Cigarettes and liquor can not be advertised on television.
Trademark law prohibits one company from using a name
or logos, etc. that belong to another company.
In this case, Seth H. Big Crow and the Rosebud Sioux Tribe
filed suit against the brewers for appropriation of the name
without permission. The complaint filed by the Estate of Crazy
Horse alleges causes of action under federal, state and Lakota
Disparagement and defamation of spirit under Lakota law
Misappropriation and misuse of property rights
Privacy violations, including violation of the right
Negligent infliction of emotional distress
Intentional infliction of emotional distress
Claims arising under the Indian Arts and Crafts Act (which
prohibits false suggestions that a product is Indian produced-an
Indian product, of Indian origin, or the product of a
particular Indian or Indian Tribe)
False designation of origin and false endorsement
One of the most important legal issues of the case is the
right of publicity, a type of property right. They are usually
considered intellectual property, in that they are rights
to a property that is not physical or touchable, or expressed
ideas or thought processes (often protected through patents).
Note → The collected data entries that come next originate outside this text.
-- ==== Sys2Proof/Tests/Slice0.lean ====
section
/-!
SUPPORT. Tests of the model: ill-formed commands that Instr.wf refuses, steps on small states with results taken from the manual, and for every
obligation with hypotheses a theorem that shows concrete states and operands meeting them, clause by clause.
-/

open Sys2Proof Sys2Proof.Machine
set_option Elab.async false

namespace Sys2Proof.Tests

/-! ### Small states and operands -/

/-- A module at READY with both rails on, its link up and its meter powered; no field is formed. -/
def up : State := { State.reset with
  entry := { p56v := true, precharge := .done, aux := true, main := true, inputSwitch := true, pwrEn := true, pwrGood := true, removeLow := true, flowOk := true, perst := false }
  host := { up0 := true, width0 := 16 }
  boot := { stage := .ready, identity := true, setupDone := true, laidOut := true, trained := true }
  meter := { powered := true }
  window := { linkOk := true } }

/-- The same with queue 1,023 enabled on rings of 16. -/
def upQ : State := setQueue up 1023 { enable := true, sqSize := 16, cqSize := 16 }

/-- A descriptor header: SEQ 7, TAG 3, class 1. -/
def hd : DescHdr := ⟨false, 7, 3, 1, 0⟩

/-- A state with one open descriptor of an opcode, accepted under number 5 on queue 0. -/
def accepted (op : Opcode) (s : State) : State :=
  { s with host := { s.host with opens := [(5, ⟨0, opcodeCode op, 7, 3, 1, 0, false, false, .accepted, 0, 0⟩)], nextAcc := 6 } }

/-- Field 0 of band 0, with nothing loaded. -/
def fld0 : Field := ⟨[0], [0, 1, 2, 3], [0, 1, 2, 3], [], [], [], [], false, false, none, [], []⟩

/-- A state with field 0 as given. -/
def withField (fl : Field) (s : State) : State := { s with fld := { s.fld with use := 1, fields := [(0, fl)] } }

/-- The module with field 0 formed. -/
def upF : State := withField fld0 up

/-- A bundle of one 4,096-byte boot part, with its tables in place. -/
def bundle0 : Bundle where
  blockAddr := 0
  blockBytes := 15680
  magic := 0x4C444E42
  format := 1
  headerBytes := 256
  bundleBytes := 15680
  version := 2
  floor := 1
  steppings := 7
  keySlot := 0
  revoke := 2
  partOff := 2304
  skeinKeysOff := 2368
  tableDigest := 5
  sigOff := 12288
  parts := [⟨1, 8192, 4096, 6, 6⟩]
  skeinKeys := [9]
  headerHash := 7
  keyHash := Config.romKeyHash 0
  tableHash := 5
  sig := ⟨true, true⟩

/-- A host read of bytes from an address on. -/
def hostAt (a : Nat) (l : List Byte) : ReadBytes := (l.zipIdx a).map fun e => (e.2, e.1)
def hostRead (l : List Byte) : ReadBytes := hostAt 0 l

/-- The part entry of a bundle whose boot part is 64 zero bytes, and a host read of that bundle: version 2, floor 1, no key, every stepping. -/
def bootEntry : List Byte := leBytes 4 1 ++ leBytes 4 4096 ++ leBytes 8 64 ++ leBytes 48 (sha384 (zeros 64)).toNat
def bundleRead (magic : Nat) : BundleRead := ⟨0, 7552, hostAt 0 (leBytes 4 magic ++ leBytes 2 1 ++ leBytes 2 256 ++ leBytes 4 7552 ++ leBytes 4 2 ++ leBytes 4 1 ++
  [7, 0, 2, 0] ++ leBytes 4 1 ++ leBytes 4 2304 ++ leBytes 4 0 ++ leBytes 4 2368 ++ leBytes 48 (sha384 bootEntry).toNat ++ leBytes 4 4160) ++ hostAt 2304 bootEntry,
  ⟨Config.romKeyHash 0, ⟨true, true⟩⟩⟩
/-- The bundle that the read spells. -/
def bundleOf (magic : Nat) : Bundle := parseBundle (hostBytes (bundleRead magic).bytes) 0 7552 (bundleRead magic).found

/-- An idle unit's record (R98). -/
def idleUnit (row col kind : Nat) : UnitCfg := ⟨row, col, kind, 256, 0, 0, [], ⟨false, [0, 0, 0, 0], [0, 0, 0, 0], [15, 15, 15, 15], []⟩, [], ⟨[], [], 0, 0, 0, 0, 0, 0, []⟩, [], 0⟩

/-- A skein image whose units are all idle, for a field of one full band, signed by key 9. -/
def skein0 : SkeinImage where
  hdr := ⟨0x4E494B53, 3, 256, Config.member, 1, false, [40, 0, 0, 0], 3648, 0, 1, 0, 0, 0, 0, 0, 0, 0, 0, 0, 0, 0, 0, 256, 9, 4⟩
  units := (fieldTiles [List.range 40]).map fun e => idleUnit e.1 e.2 0
  threads := []
  moons := []
  recs := []
  preloads := []
  tablesEnd := true
  head := [11]
  headerHash := 11
  bodyHash := 4

/-- The bytes of a skein image with empty tables: its header ends at byte 256, where its signature block of 3,392 bytes begins. -/
def skeinBytes : ReadBytes := hostRead (leBytes 4 0x4E494B53 ++ leBytes 2 3 ++ leBytes 2 256 ++ leBytes 2 0x0800 ++ [1, 0, 40, 0, 0, 0] ++ leBytes 4 3648 ++ zeros 60 ++ leBytes 4 256)

/-- The bytes of a table program of one 64-byte row with 64 bytes of code, 3,712 bytes long. -/
def moonBytes : ReadBytes := hostRead (leBytes 4 0x4E4F4F4D ++ leBytes 2 1 ++ leBytes 2 3 ++ leBytes 2 64 ++ zeros 6 ++ leBytes 8 9 ++ zeros 8 ++ leBytes 4 1 ++ [6])

/-- The entry of a manifest's 64-byte shard, and the bytes of that manifest, whose owner is key 8. -/
def shardEntry0 : List Byte := leBytes 4 64 ++ zeros 12 ++ leBytes 48 6
def manifestBytes : ReadBytes := hostRead (leBytes 4 0x54464E4D ++ leBytes 2 1 ++ leBytes 2 256 ++ leBytes 4 1 ++ leBytes 4 64 ++ leBytes 8 64 ++ leBytes 8 8 ++ leBytes 4 320 ++
  zeros 4 ++ leBytes 48 (sha384 shardEntry0).toNat ++ zeros 168 ++ shardEntry0)

/-- A table program of one 64-byte row, signed by key 9. -/
def moon0 : MoonImage := ⟨0x4E4F4F4D, 1, 3, 64, 3712, 9, .table 0 1 6, 12⟩

/-- A manifest of one 64-byte shard. -/
def manifest0 : Manifest := ⟨0x54464E4D, 1, 256, 1, 64, 64, 8, 320, 5, [⟨64, 0, 0, 6⟩], 5, 13, ⟨true, true⟩⟩

/-- LOAD_SKEIN and MOON_LOAD fields. -/
def ld (place : BitVec 2) (bytes : BitVec 32) (mask : BitVec 16) : LoadDesc := ⟨0, bytes, place, 0, 0, 0, 0, mask, false⟩

/-- A load at work with its image. -/
def load0 (s : Option SkeinImage) (m : Option MoonImage) : LoadRun := ⟨5, 0, 0, 0, false, s, m, ⟨[], [], [], []⟩, 1, 0, false⟩

/-- Field 0 with skein0 in slot 0, and the module that runs bundle0. -/
def fldS : Field := { fld0 with slots := [(0, { skein := some skein0 })] }
def upS : State := { withField fldS up with boot := { up.boot with bundle := some bundle0 } }

/-- Room for a module pool: one channel and 1 GiB of it. -/
def upP : State := { upF with mem := { upF.mem with poolList := [0], chanSet := 1, moduleGib := 1, shareGib := 64 } }

/-- A section of slot 0 with a number and a phase. -/
def sec0 (id : Nat) (ph : SecPhase) : Section :=
  { id, acc := some 5, slot := 0, image := none, scalars := [], empty := false, phase := ph, why := none, watchdog := 10, wdCount := 0, progress := false
    idleEn := false, idleLimit := 1000, idle := 0, fed := false, feeds := [], blockAddr := 0, bound := 0, outOfRange := 0, exits := [], serves := []
    isPrefill := false, config := none, calls := 0, tag := some 3, counts := {}, restored := false, restore := [] }

/-- SERVE_CONFIG of configuration 0 on field 0. -/
def cfgBlock : ServeConfigBlock := ⟨0, true, 0, 0, 0, 256, 1, 16, 0, 0, 2, 1, 0, 0, 1, [], 13⟩

/-- The module with serving configuration 0. -/
def upC : State := { upF with serv := { upF.serv with configs := [(0, ⟨cfgBlock, 7, 0, 4096, []⟩)] } }

/-- A request in a state: configuration 0, field 0, two prompt tokens, descriptor 5. -/
def req0 (st : ReqState) : Request :=
  ⟨st, false, false, false, true, false, 1, false, 3, 0, 2, 2, 4, 1, 0, 0, 0, 100, 50, 50, 0, some 5, 5, 0, 0, [1, 1], [], false, none, none, .queued, [], 0, 0⟩

/-- The module with request 0. -/
def upR (q : Request) : State := { upC with serv := { upC.serv with reqs := [(0, q)] }, tick := 100 }

/-- REQUEST_SUBMIT of two tokens with a MAX_NEW. -/
def sub0 (n : BitVec 32) : SubmitDesc := ⟨0, 2, n, 0, 0, 100, 50, 0, false, true, false, false, false⟩

/-- PARK fields: target queue 0 and SEQ, place, SCAN, RELEASE. -/
def park0 (seq : BitVec 16) (place : BitVec 2) (scan release : Bool) : ParkDesc := ⟨0, seq, 0, 0, place, 0, scan, release⟩

/-- A second open descriptor, number 4 with SEQ 6, the target of cancels and parks. -/
def withTarget (op : BitVec 8) (s : State) : State :=
  { s with host := { s.host with opens := (4, ⟨0, op, 6, 3, 1, 0, false, false, .placed, 0, 0⟩) :: s.host.opens } }

/-- A run-empty or scan park record of field 0's slot 0. -/
def rec0 (form : Nat) (valid : Bool) : ParkRec :=
  let p : ParkRec :=
    { handle := 1, field := 0, form, reason := 1, slot := 0, bands := 1, headerHash := 11, profile := [40], digest := 0, units := [], feeds := [], exits := []
      scalars := [], empty := false, idleEn := false, idleLimit := 0, watchdog := 10, outOfRange := 0, sectionId := 0, origin := (0, 7), valid }
  { p with digest := recordDigest skein0 p }

/-- RESUME fields: SRC_PLACE, source, its bytes. -/
def res0 (place : Bool) (src bytes : BitVec 64) : ResumeDesc := ⟨0, place, src, bytes, 0, 0, 100, 50, false, true, false⟩

/-- A comet of request 0 before its first token, made elsewhere. -/
def comet0 : Comet := ⟨⟨0, false, false, 2, 4, 2, 0, 0, 0, 0, 0, 0, 0, 7, 13, 0, 0, 4096, 0, 1⟩, 21, [1, 1], [], 0⟩

/-- KV_SHIP of a page count. -/
def ship0 (n : BitVec 32) : ShipDesc := ⟨0, 6, 0, n, 77, 0, 9, false⟩

/-- Training results with the given channels in service: 64 GiB DIMMs, all stacks good. -/
def training0 (chans : BitVec 16) : Training := ⟨0xFFFF, 0, chans, 0, List.replicate 16 64, List.replicate 16 1, [0, 0, 0, 0], 0x3F, true⟩

/-! ### Witnesses: host interface -/

/-- What `Taken` asks of a state holds for every opcode in `accepted`. -/
theorem taken_accepted (op : Opcode) (s : State) (h : running s = true) : Taken (accepted op s) 0 op hd 5 := by
  refine ⟨h, ?_, ?_⟩ <;> cases op <;> rfl

theorem running_up : running up = true ∧ running upF = true := by decide

theorem witness_StepRunsTheFront : Sound up ∧ up.pending = [] ∧ { up with pending := [.take, .clear] }.pending = .take :: [.clear] := by
  unfold Sound MemOk SeqOk MeterOk; decide

theorem sound_up : Sound State.reset ∧ Sound up ∧ Sound { up with meter := { powered := true, accum := 1999, cum := 1 } } := by
  unfold Sound MemOk SeqOk MeterOk; decide

theorem witness_CommandsCompleteAndKeepTheQueue : Sound State.reset ∧ Sound up ∧ Sound { up with meter := { powered := true, accum := 1999, cum := 1 } } := sound_up

theorem witness_StepKeepsSound : Sound up ∧ step up = .next (controlTick up) := ⟨sound_up.2.1, rfl⟩

/-- Power loss, restart and power-up each have a sound state in which they act. -/
theorem witness_MeterNeverGoesBack : Sound up ∧ up.meter.powered = true ∧ Sound { State.reset with entry := { p56v := true } } ∧ State.reset.meter.powered = false :=
  ⟨sound_up.2.1, rfl, sound_up.1, rfl⟩

theorem witness_NothingElseReachesTheMeter : Sound up ∧ meterCommand .flr = false ∧ up.meter.powered = true := ⟨sound_up.2.1, rfl, rfl⟩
Intellectual property right includes protection of one's sentimental
possessions or any other piece of physical property that can
be inherited and passed down from generation to generation.
Ferolito & Vultaggio contested the fact that they had
"merely taken something from the public domain and turned
it into something of value; whatever symbolic value the name
had was due to their own authorship of the trademark"
(Coome 201). However, no one can use the name of a living
person without his or her permission. Crazy Horse died 125
years ago, and thus at issue is who owns the right to the
name and how long after his death is the right preserved.
In this case, the right to control and protect Crazy Horse's
is an intangible, intellectual property right held by his
family for at least seven generations. Local jurisdiction
determines how long after death the right survives. Here,
Lakota Customary Law provides that the right of publicity
survives seven generations after the person's death. Thus,
this right in the Crazy Horse's name is an indigenous intellectual
property right that belongs to the tribes and family of Crazy
Horse, not to Hornell Brewing Company. As such, the United
States Patent and Trademark Office examiner refused to register
Ferolito & Vultaggio's mark, because it violated a section
of the Federal Trademark Act that "bars the registration
of marks deemed 'immoral . . . or scandalous matter; or matter
which may disparage . . . persons, living or dead, institutions,
beliefs, or national symbols, or bring them into contempt
or dispute'" (Coome, reference #178, 202).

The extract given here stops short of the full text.